The multiple regression analysis reveals a significant interaction term (β3Mixed*PhaseDur = –0.581, confidence interval [CI] = [–0.989 to –0.173]), implying that the effect of mean phase duration varies depending on the percentage of mixed percepts. We explored this with Figures 4D and 4G, by plotting the postdeprivation ocular imbalance against the mean duration of binocular rivalry phases, separately for participants with higher or lower prominence of mixed percepts before deprivation (median split). Longer phase durations predict a reduced effect of deprivation, but only for individuals experiencing a relatively high percentage of mixed percepts (Figure 4G), not for the other half of the sample (Figure 4D). 
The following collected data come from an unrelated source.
-- ==== Sys2Proof/Tests/Slice0.lean ====
section
/-!
SUPPORT. The model's own tests: the decoding of words written out field by field from 30_encoding.md R52 and R56, the checks of
WellFormed.lean, one or two single steps per command with results from 95_test_vectors.md and the rules' own examples, and one
state (or word) that meets the hypotheses of each obligation that has some.
-/
namespace Sys2Proof.Tests

open Sys2Proof Sys2Proof.Machine Sys2Proof.Safety

-- Many small proofs: one after another they need few threads, and so little address space.
set_option Elab.async false

/-! ### Decoding, one word per command: op, idx, msk, dat -/

theorem test_decode_nop : decode true (0b00000000#8 ++ 0b0000#4 ++ 0b0000#4 ++ 0#16) = .instr .nop := by decide
theorem test_decode_init : decode true (0b00000001#8 ++ 0b0000#4 ++ 0b0000#4 ++ 0#16) = .instr .init := by decide
theorem test_decode_tick : decode true (0b00000010#8 ++ 0b0000#4 ++ 0b0000#4 ++ 0#16) = .instr .tick := by decide
theorem test_decode_readReg :
    decode true (0b00000011#8 ++ 0b0000#4 ++ 0b0000#4 ++ 0b1000000000000001#16) = .instr (.readReg 0x8001) := by decide
theorem test_decode_start : decode true (0b00010000#8 ++ 0b0010#4 ++ 0b0000#4 ++ 0#16) = .instr (.start 2) := by decide
theorem test_decode_stop : decode true (0b00010001#8 ++ 0b0001#4 ++ 0b0000#4 ++ 0#16) = .instr (.stop 1) := by decide
theorem test_decode_setAmp :
    decode true (0b00010010#8 ++ 0b0011#4 ++ 0b0000#4 ++ 0b0000000000110111#16) = .instr (.setAmp 3 55) := by decide
theorem test_decode_resetOvl : decode true (0b00010011#8 ++ 0b0001#4 ++ 0b0000#4 ++ 0#16) = .instr (.resetOvl 1) := by decide
theorem test_decode_clearFaults :
    decode true (0b00010100#8 ++ 0b0010#4 ++ 0b0000#4 ++ 0#16) = .instr (.clearFaults 2) := by decide
theorem test_decode_getStatus : decode true (0b00010101#8 ++ 0b0111#4 ++ 0b0000#4 ++ 0#16) = .instr (.getStatus 7) := by decide
theorem test_decode_isSafe : decode true (0b00010110#8 ++ 0b0011#4 ++ 0b0000#4 ++ 0#16) = .instr (.isSafe 3) := by decide
theorem test_decode_ampBcast :
    decode true (0b00010111#8 ++ 0b0000#4 ++ 0b0000#4 ++ 0b0000000001000000#16) = .instr (.ampBcast 64) := by decide
theorem test_decode_coordStart :
    decode true (0b00100000#8 ++ 0b0000#4 ++ 0b1011#4 ++ 0#16) = .instr (.coordStart 0xB) := by decide
theorem test_decode_confirm : decode true (0b00100001#8 ++ 0b0011#4 ++ 0b0000#4 ++ 0#16) = .instr (.confirm 3) := by decide
theorem test_decode_coordStop :
    decode true (0b00100010#8 ++ 0b0000#4 ++ 0b0110#4 ++ 0#16) = .instr (.coordStop 6) := by decide
theorem test_decode_unitStart : decode true (0b00100011#8 ++ 0b0010#4 ++ 0b0000#4 ++ 0#16) = .instr (.unitStart 2) := by decide
theorem test_decode_unitStop : decode true (0b00100100#8 ++ 0b0001#4 ++ 0b0000#4 ++ 0#16) = .instr (.unitStop 1) := by decide
theorem test_decode_reportFault :
    decode true (0b00100101#8 ++ 0b0001#4 ++ 0b0000#4 ++ 0b0000000000001001#16) = .instr (.reportFault 1 9) := by decide
theorem test_decode_estop : decode true (0b00100110#8 ++ 0b0000#4 ++ 0b0000#4 ++ 0#16) = .instr .estop := by decide
theorem test_decode_setInhibit :
    decode true (0b00100111#8 ++ 0b0000#4 ++ 0b0000#4 ++ 0b0000000000000001#16) = .instr (.setInhibit 1) := by decide
theorem test_decode_rearm : decode true (0b00101000#8 ++ 0b0000#4 ++ 0b0000#4 ++ 0#16) = .instr .rearm := by decide
theorem test_decode_setSim :
    decode true (0b00110000#8 ++ 0b0001#4 ++ 0b0000#4 ++ 0b0000000000000001#16) = .instr (.setSim 1 1) := by decide
theorem test_decode_injectFault :
    decode true (0b00110001#8 ++ 0b0000#4 ++ 0b0000#4 ++ 0b0000000000001000#16) = .instr (.injectFault 0 8) := by decide
theorem test_decode_forceState :
    decode true (0b00110010#8 ++ 0b0010#4 ++ 0b0000#4 ++ 0b0000000000000010#16) = .instr (.forceState 2 2) := by decide

/-- The host's numbering: a table row's bits are the command word. -/
theorem test_decodeTableWord : decodeTableWord 32 0x12300037 = some (.setAmp 3 55) ∧
    decodeTableWord 32 0x04000000 = none ∧ decodeTableWord 32 0x10010000 = none := by decide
A similar picture emerges when entering the model with the magnitude of the tilt illusion (Figures 4B, 4E, and 4H) and the mean duration of structure from motion phases (Figures 4C, 4F, and 4I). Both parameters are correlated with binocular rivalry mean phase durations (see Figure 2); consequently, they both play a similar role in the multiple regression model. 
The model including magnitude of the tilt illusion, Equation 5, R2 = 0.391, adjusted R2 = 0.33, F(30,2) = 5.560, p = 0.004, reveals a significant interaction between tilt illusion magnitude and the percentage of mixed percepts in pre-deprivation binocular rivalry, β3Mixed*TiltIll = –0.11, CI = [–0.21 to –0.01].  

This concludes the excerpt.